Furthermore, the integration of AI into new drug R&D may be a key area of breakthrough for Yunshi Software. In July 2017, Yunshi Software entered into a strategic partnership with Weill Cornell Medicine, a prestigious member of the Ivy League, to jointly establish a medical artificial intelligence laboratory, with AI-driven new drug discovery as one of its primary focuses.
Zhang Yingnan told VCBeat that Yunshi Software’s strategic layout in AI-driven new drug development is more akin to that of BenevolentAI, a UK-based unicorn in this field. Founded in 2013, BenevolentAI announced in April of this year that it had raised an additional $115 million from both new and existing investors, boosting its valuation to $2 billion. This represents one of the largest funding rounds in the AI pharmaceutical industry.
BenevolentAI’s high valuation is closely tied to its unique business model. While also applying AI to drug discovery, BenevolentAI operates more like an innovative pharmaceutical company than a technology firm. It leverages artificial intelligence to extract knowledge from vast amounts of information that can drive drug development, generating novel, testable hypotheses and thereby accelerating the drug discovery process.
BenevolentAI already has a pipeline of twenty drug candidates in development, which will undergo preliminary clinical trials to validate their efficacy. More importantly, the drugs discovered by BenevolentAI have significant commercial value. In 2014, BenevolentAI licensed the commercialization rights for two Alzheimer’s disease drug candidates to a U.S. pharmaceutical company for a total of $800 million. In 2017, BenevolentAI further licensed an investigational drug candidate to Johnson & Johnson.
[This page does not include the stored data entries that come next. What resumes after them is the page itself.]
-- ==== Sys2Proof/Machine/Terminal.lean ====
section
/-! DEFINITION. The terminal: the priority order of Table 01-3 (R26 to R28), the pulse generator beneath it (R173 to R176) and the
switch that follows it (R182, R185, R186, R192, R195). -/

namespace Sys2Proof.Machine

open Sys2Proof

/-! ## The pulse generator -/

/-- Length of PWMP in half-nanoseconds. -/
def pwmPeriod (r : Rec) : Nat := us (chPwmp r)

/-- round(PWMP × duty / 10,000 / 2.5 ns) × 2.5 ns, in half-nanoseconds (R174). -/
def dutyTime (r : Rec) (duty : Nat) : Nat := 5 * roundEven ((chPwmp r * 400 * duty : Nat) / (10000 : Rat))

/-- On time of a PWM period with the rules at the ends of the range (R174). -/
def pwmOnTime (r : Rec) (duty : Nat) : Nat :=
  let p := pwmPeriod r
  let t := dutyTime r duty
  if t < us 5 then 0 else if p < t + us 5 then p else t

/-- Position within the PWM period that runs now (R174). -/
def pwmPos (s : State) (k : Fin 96) (r : Rec) : Nat :=
  let p := pwmPeriod r
  if p = 0 then 0
  else (((tileHalf s (tileOf k) : Int) - 5 * (chPhase r (chanIn k).val : Int)) % (p : Int)).toNat

/-- The PWM generator given a word at a position of its running period: the level of the grid there (R175). -/
def pwmAt (s : State) (pos : Nat) (r : Rec) (on : Bool) (duty : Nat) (g : PGen) : PGen :=
  let t := pwmOnTime r duty
  let out := on && decide (pos < t)
  { g with on := on, duty := duty, next := none, out := out,
           offAt := if out && decide (t < pwmPeriod r) then some (s.now + (t - pos)) else none }

/-- The PWM generator given a word at once. -/
def pwmNow (s : State) (k : Fin 96) (r : Rec) (on : Bool) (duty : Nat) (g : PGen) : PGen := pwmAt s (pwmPos s k r) r on duty g

/-- A pulse of a train starts (R176). -/
def trainStart (s : State) (r : Rec) (g : PGen) : PGen :=
  let t := dutyTime r g.duty
  let last := g.left ≤ 1
  { g with left := g.left - 1, out := decide (0 < t),
           offAt := if 0 < t then some (s.now + t) else none,
           nextAt := if last then none else some (s.now + pwmPeriod r) }

/-- A train follows the word of its source (R176). -/
def trainWord (s : State) (r : Rec) (on : Bool) (duty : Nat) (g : PGen) : PGen :=
  if on && !g.armed then trainStart s r { g with on := true, duty := duty, armed := true, left := chPcount r }
  else if on then { g with on := true, duty := duty }
  else { g with on := false, duty := duty, armed := false, left := 0, nextAt := none }

/-- The generator follows a command word; `atOnce` for levels 1 to 4 and their release, otherwise at a period start (R175). -/
def genWord (s : State) (k : Fin 96) (r : Rec) (atOnce : Bool) (on : Bool) (duty : Nat) (g : PGen) : PGen :=
  match chPgmode r with
  | 1 =>
    if atOnce || pwmPos s k r < 5 then pwmNow s k r on duty g
    else if g.on = on && g.duty = duty then { g with next := none }
    else { g with next := some (on, duty) }
  | 2 => trainWord s r on duty g
  | _ => { g with on := on, duty := duty, out := on, next := none }

/-! ## The priority order -/

/-- A drive's level and source, highest first: tile reflex, hub reflex, level 3, 5, 6, 7 (Table 01-3, R27). -/
def sources (l : Levels) : List (Nat × Drive) :=
  let o (n : Nat) (d : Option Drive) : List (Nat × Drive) := match d with | some d => [(n, d)] | none => []
  o 2 l.tileReflex ++ o 2 l.hubReflex ++ o 3 l.l3 ++ o 5 l.l5 ++ o 6 (l.l6.map (·.2)) ++ [(7, l.l7)]

/-- The source that decides below levels 1 and 4. -/
def decider (l : Levels) : Nat × Drive := (sources l).headD (7, l.l7)

/-- The highest source that gives a command word: the generator runs on it beneath static levels (R175, R176). -/
def wordSource (l : Levels) : Option (Nat × Bool × Nat) :=
  (sources l).findSome? fun e => match e.2 with | .word on d => some (e.1, on, d) | _ => none

/-- The value a hold keeps: what decided the terminal, and beneath a static reflex level the word that ran (R175, log entry 12). -/
def heldDrive (l : Levels) : Drive :=
  match (sources l).find? (fun e => match e.2 with | .force _ => false | _ => true) with
  | some e => e.2
  | none => l.l7

/-- Output terminals act in LIVE, HOLD and FALLBACK (Table 02-4). -/
def outputsAct (t : Tile) : Bool :=
  match t.state with
  | .live | .hold | .fallback => true
  | _ => false

/-- A level 1 condition holds the switch open (Table 06-3, R195, R225). -/
def heldOpen (w : Sw) : Bool :=
  w.cut.isSome || w.thermal || w.thermal2 || w.thermLatch || w.clampOff || (w.clampLock && !w.on)

/-- What a share of couch lets through at this member (Table 11-11): `standby` names the incoming member. -/
def couchTerm (f : Func) (standby : Bool) (share : Nat) (t : Term) : Term :=
  match f, t with
  | .aoi, .dac c => if share = 0 then .hiZ else .dac (roundEven ((c * share : Nat) / (8 : Rat)))
  | .aov, .dac c =>
    if share = 8 then .dac c else if standby then (if share = 0 then .hiZ else .current share)
    else if share = 0 then .hiZ else .dac c
  | .dout, t => if (if standby then 4 ≤ share else 3 ≤ share) then t else .hiZ
  | _, t => t

/-- What a drive commands (R26, R112). -/
def cmdTerm (c : Chan) (d : Drive) : Term :=
  match d with
  | .force on => .sw on
  | .word _ _ => .sw c.pg.out
  | .dac n => .dac n
  | .keep => c.lev.cmd

/-- What a drive does to the terminal of function `f` (R26, R95). -/
def driveTerm (f : Func) (c : Chan) (lv : Nat) (d : Drive) : Term :=
  if f = .aoi && c.ana.complLow && 6 ≤ lv then .dac c.ana.almlo else cmdTerm c d

/-- Deciding level, terminal before the couch share, and terminal of a channel (R26 to R28, R95). In STANDBY level 4 gives high impedance; in a
couch each member drives its share of what decides, levels 2 and 3 included (Table 11-11), and from step 8 the incoming member's level decides
(DEDUCED, log entry 153). -/
def resolveAll (t : Tile) (c : Chan) (r : Rec) : Nat × Term × Term :=
  let f := chFunc r
  let at_ (n : Nat) (x : Term) : Nat × Term × Term := (n, x, x)
  if f = .off || t.state = .off || t.bank.isNone then at_ 7 .hiZ
  else if !isOutF f then
    if switching r then (if heldOpen c.sw || t.sunk then at_ 1 (.sw false) else at_ 7 (.sw true)) else at_ 7 .hiZ
  else if !outputsAct t then at_ 7 .hiZ
  else if f = .dout && heldOpen c.sw then at_ 1 (.sw false)
  else
    let d := decider c.lev
    let base := driveTerm f c d.1 d.2
    match t.standby, c.lev.share with
    | false, none => at_ d.1 base
    | false, some n => (d.1, base, couchTerm f false n base)
    | true, none => (4, base, .hiZ)
    | true, some n => (if n = 8 then d.1 else 4, base, couchTerm f true n base)

/-- Terminal and deciding level of a channel. -/
def resolve (t : Tile) (c : Chan) (r : Rec) : Nat × Term := ((resolveAll t c r).1, (resolveAll t c r).2.2)

/-- An input circuit is switched in (Tables 03-13, 05-6, 11-11): always in a member that drives, never in STANDBY; in couch the incoming AIV and TC
from the start, AII from step 1, the others at step 8, and the outgoing ones until step 8. -/
def inputOn (f : Func) (standby : Bool) (share : Option Nat) : Bool :=
  match standby, share with
  | false, none => true
  | false, some n => decide (0 < n)
  | true, none => false
  | true, some n => if f = .aiv || f = .tc then true else if f = .aii then decide (0 < n) else n == 8

/-- The use of a channel's three terminals (Tables 03-1, 03-13, 05-1, 05-6). `q` is the record of the even channel before an odd one: the odd
channel's terminals sense for a 4-wire RTD (R103). A DI, CNT or NAM input goes on sensing through its high impedance in STANDBY. -/
def pinsOf (t : Tile) (c : Chan) (r q : Rec) : Pins :=
  let f := chFunc r
  let on := inputOn f t.standby c.lev.share
  let n := c.lev.share.getD 8
  if t.state = .off || t.bank.isNone then {}
  else match f with
    | .off => if chFunc q = .rtd && chWires q = 4 && inputOn .rtd t.standby c.lev.share then { b := .input, c := .input } else {}
    | .aiv => if on then { b := .input, c := .ret } else {}
    | .aii =>
      if on then { a := if chLoopPwr r then .loop n else .hiZ, b := if c.ana.sinkOpen.isSome then .hiZ else .sink n, c := .ret } else { c := .ret }
    | .rtd =>
      if !on then {}
      else if chWires r = 2 then { b := .excite, c := .ret }
      else if chWires r = 3 then { a := .excite, b := .input, c := .ret }
      else { a := .excite, c := .ret }
    | .tc => if on then { b := .input, c := .input } else {}
    | .di | .cnt => { a := if chSpwr r then .output else .hiZ, b := if on then .digSink else .input, c := .ret }
    | .nam => { b := if on then .namur else .input, c := .ret }
    | .aoi | .aov => { a := .output, c := .ret }
    | .dout => { a := .output, b := .input }

/-- A terminal is a closed switch. -/
def switchOn (t : Term) : Bool := t == .sw true

/-- The switch follows its terminal: envelope, valve peak and capacitive ramp start at an off-to-on transition (R182, R185, R186). -/
def switchTo (s : State) (k : Fin 96) (r : Rec) (on : Bool) (w : Sw) : Sw :=
  if w.on = on then w
  else if on then
    { w with on := true, changed := s.now
             envAt := if ms (trearm (profRecs s k) r) ≤ s.now - w.changed then some s.now else none
             peakEnd := if chLclass r = 4 then some (s.now + ms (tpeak (profRecs s k) r)) else none
             hold := none
             ramping := chLclass r = 5
             slew := if chLclass r = 5 then slewOf (profRecs s k) r else 0 }
  else { w with on := false, changed := s.now, envAt := none, limiting := false, peakEnd := none, hold := none, ramping := false, slew := 0 }

/-- A diagnostic record covers a channel. -/
def diagCovers (r : Rec) (k : Fin 96) : Bool := dgTile r == (tileOf k).val && (dgChans r).contains (chanIn k).val

/-- A gate turned on during an off-state test: the stimulus is withdrawn and the result counted SKIPPED (R238). A PARTEST window, whose transitions
R226 watches, goes on and keeps its result (DESIGN CHOICE, log entry 157). -/
def testSkip (k : Fin 96) (s : State) : State :=
  let hit (d : DiagRun) : Bool :=
    let r := (castAll s (·.diag)).getD d.slot []
    !d.skipped && d.eligible && dgKind r == 0 && diagCovers r k
  if s.misc.diag.any hit then
    record 0x0305 (srcOf 1 k.val) 1 0 [0]
      (modDg k (fun g => { g with skipped := g.skipped + 1 })
        { s with misc := { s.misc with diag := s.misc.diag.map fun d => if hit d then { d with skipped := true } else d } })
  else s

/-- A modem transmits only in a LIVE tile whose member drives the terminal outside the couch window, with HARTM PTP or MULTI (R126). -/
def modemMay (t : Tile) (r : Rec) (h : Hart) : Bool :=
  t.state == .live && !t.standby && (chHartm r == 1 || chHartm r == 2) && !h.couchHold

/-- A modem that may no longer transmit stops, loses its frame and reports it (R126, Table 04-5). -/
def modemGate (t : Tile) (r : Rec) (h : Hart) : Hart :=
  if h.tx && !modemMay t r h then { h with tx := false, buf := [], txAbort := true } else h

/-- e^-x for x from 0 to 11, from the series of e^x. -/
def expNeg (x : Rat) : Rat := 1 / ((List.range 48).foldl (fun (a : Rat × Rat) (n : Nat) => (a.1 + a.2, a.2 * x / ((n : Rat) + 1))) (0, 1)).1

/-- The shaping filter at an instant, on its way to a DAC code: two equal poles at 25 Hz, which settle to 0.05 % within the 65 ms that R128 names
(DEDUCED, log entry 163). -/
def shapeAt (now : Time) (target : Nat) (h : Shape) : Shape :=
  let u : Int := target * 65536
  let t := now - h.at_
  if ms 65 ≤ t then { y1 := u, y2 := u, at_ := now }
  else
    let x : Rat := (1570796326795 * t : Nat) / (20000000000000000000 : Rat)
    let e := expNeg x
    { y1 := u + (((h.y1 - u : Int) : Rat) * e).floor, y2 := u + ((((h.y2 - u : Int) : Rat) + ((h.y1 - u : Int) : Rat) * x) * e).floor, at_ := now }

/-- The shaping filter of an AOI channel with HART on (R128): a change from levels 5 to 7 starts from where the filter stands; levels 1 to 4 act
without shaping. -/
def shapeOf (now : Time) (r : Rec) (lv : Nat) (base : Term) (l : Levels) : Option Shape :=
  if chFunc r != .aoi || chHartm r = 0 || lv ≤ 4 then none
  else match l.base, base with
    | .dac a, .dac b =>
      if a = b then l.shape
      else match l.shape with
        | some h => some (shapeAt now a h)
        | none => some { y1 := a * 65536, y2 := a * 65536, at_ := now }
    | _, _ => none

/-- The DAC code that a channel drives before its couch share, at an instant: what decides it, through the shaping filter while that settles
(R128). -/
def drivenNow (now : Time) (l : Levels) : Term :=
  match l.base, l.shape with
  | .dac c, some h => .dac ((shapeAt now c h).y2 / 65536).toNat
  | b, _ => b

/-- A VALVE output in the parallel window of a couch, steps 4 and 5, regulates half of IHOLD in each switch; after it the one that goes on takes the
whole (Table 11-11). -/
def valveShare (half standby : Bool) (full : Nat) (share : Option Nat) (w : Sw) : Sw :=
  match share with
  | none => w
  | some n =>
    let k := if standby then n else 8 - n
    if !half || !w.on then w
    else if k = 4 || k = 5 then { w with peakEnd := none, hold := some (full / 2) }
    else if 5 < k && w.hold = some (full / 2) then { w with hold := some full }
    else w

/-- Terminal, generator and switch of a channel brought up to its present sources (R27: within one tile clock cycle). -/
def refresh (k : Fin 96) (s : State) : State :=
  let t := s.tile.get (tileOf k)
  let r := tileRec s k
  let c := s.chan.get k
  let pg :=
    match chFunc r, wordSource c.lev with
    | .dout, some (n, on, d) =>
      if outputsAct t then genWord s k r (n ≤ 3 || c.lev.deciding ≤ 4 && 4 < (resolve t c r).1) on d c.pg else c.pg
    | _, _ => c.pg
  let c1 := { c with pg := pg }
  let (lv, base, term) := resolveAll t c1 r
  let on := switchOn term
  let before : Rec := match t.bank, asFin 8 (k.val % 8 - 1) with | some b, some j => if k.val % 2 = 1 then b.chan.get j else [] | _, _ => []
  let c2 := { c1 with
    lev := { c1.lev with
      term := term, base := base, deciding := lv, shape := shapeOf s.now r lv base c1.lev
      cmd := if base = .hiZ then .hiZ else cmdTerm c1 (decider c1.lev).2 }
    sw := valveShare (chFunc r == .dout && chLclass r == 4) t.standby (ihold (profRecs s k) r) c1.lev.share (switchTo s k r on c1.sw)
    pins := pinsOf t c1 r before
    hart := modemGate t r c1.hart }
  let s1 := { s with chan := s.chan.set k c2 }
  if on && !c.sw.on then
    testSkip k { (if ms (chToff r) ≤ s.now - c.sw.changed then modDg k (fun g => { g with everOff := true }) s1 else s1) with nvs := { s1.nvs with pat := s1.nvs.pat.upd k fun p => { p with cycles := p.cycles + 1 } } }
  else s1

/-- Every channel of a tile brought up to date. -/
def refreshTile (t : Fin 12) (s : State) : State := forEach (tileChans t) refresh s

/-- A change at a channel's levels or switch, then its terminal. -/
def withRefresh (k : Fin 96) (f : State → State) (s : State) : State := refresh k (f s)

end Sys2Proof.Machine
end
Yunshi Software’s philosophy in its AI-driven drug discovery business is to align itself with innovative pharmaceutical companies rather than AI technology firms. While technology has its limits, the future of innovative drugs holds infinite possibilities. Since AI technology always serves to “empower” drug discovery, Yunshi Software will focus on accumulating capabilities in the “pharmaceutical” domain along this trajectory.
“Currently, whether viewed from the global or domestic market perspective, digital technologies represented by AI and big data have indeed ushered in a wave of transformation for the industry. However, it is far from the time for comprehensive adoption. ‘Disruptive’ technological shifts will not occur rapidly. What Yunshi Software aims to do is empower the industry by providing holistic solutions, helping enterprises stay competitive during their digital transformation,” said Zhang Yingnan.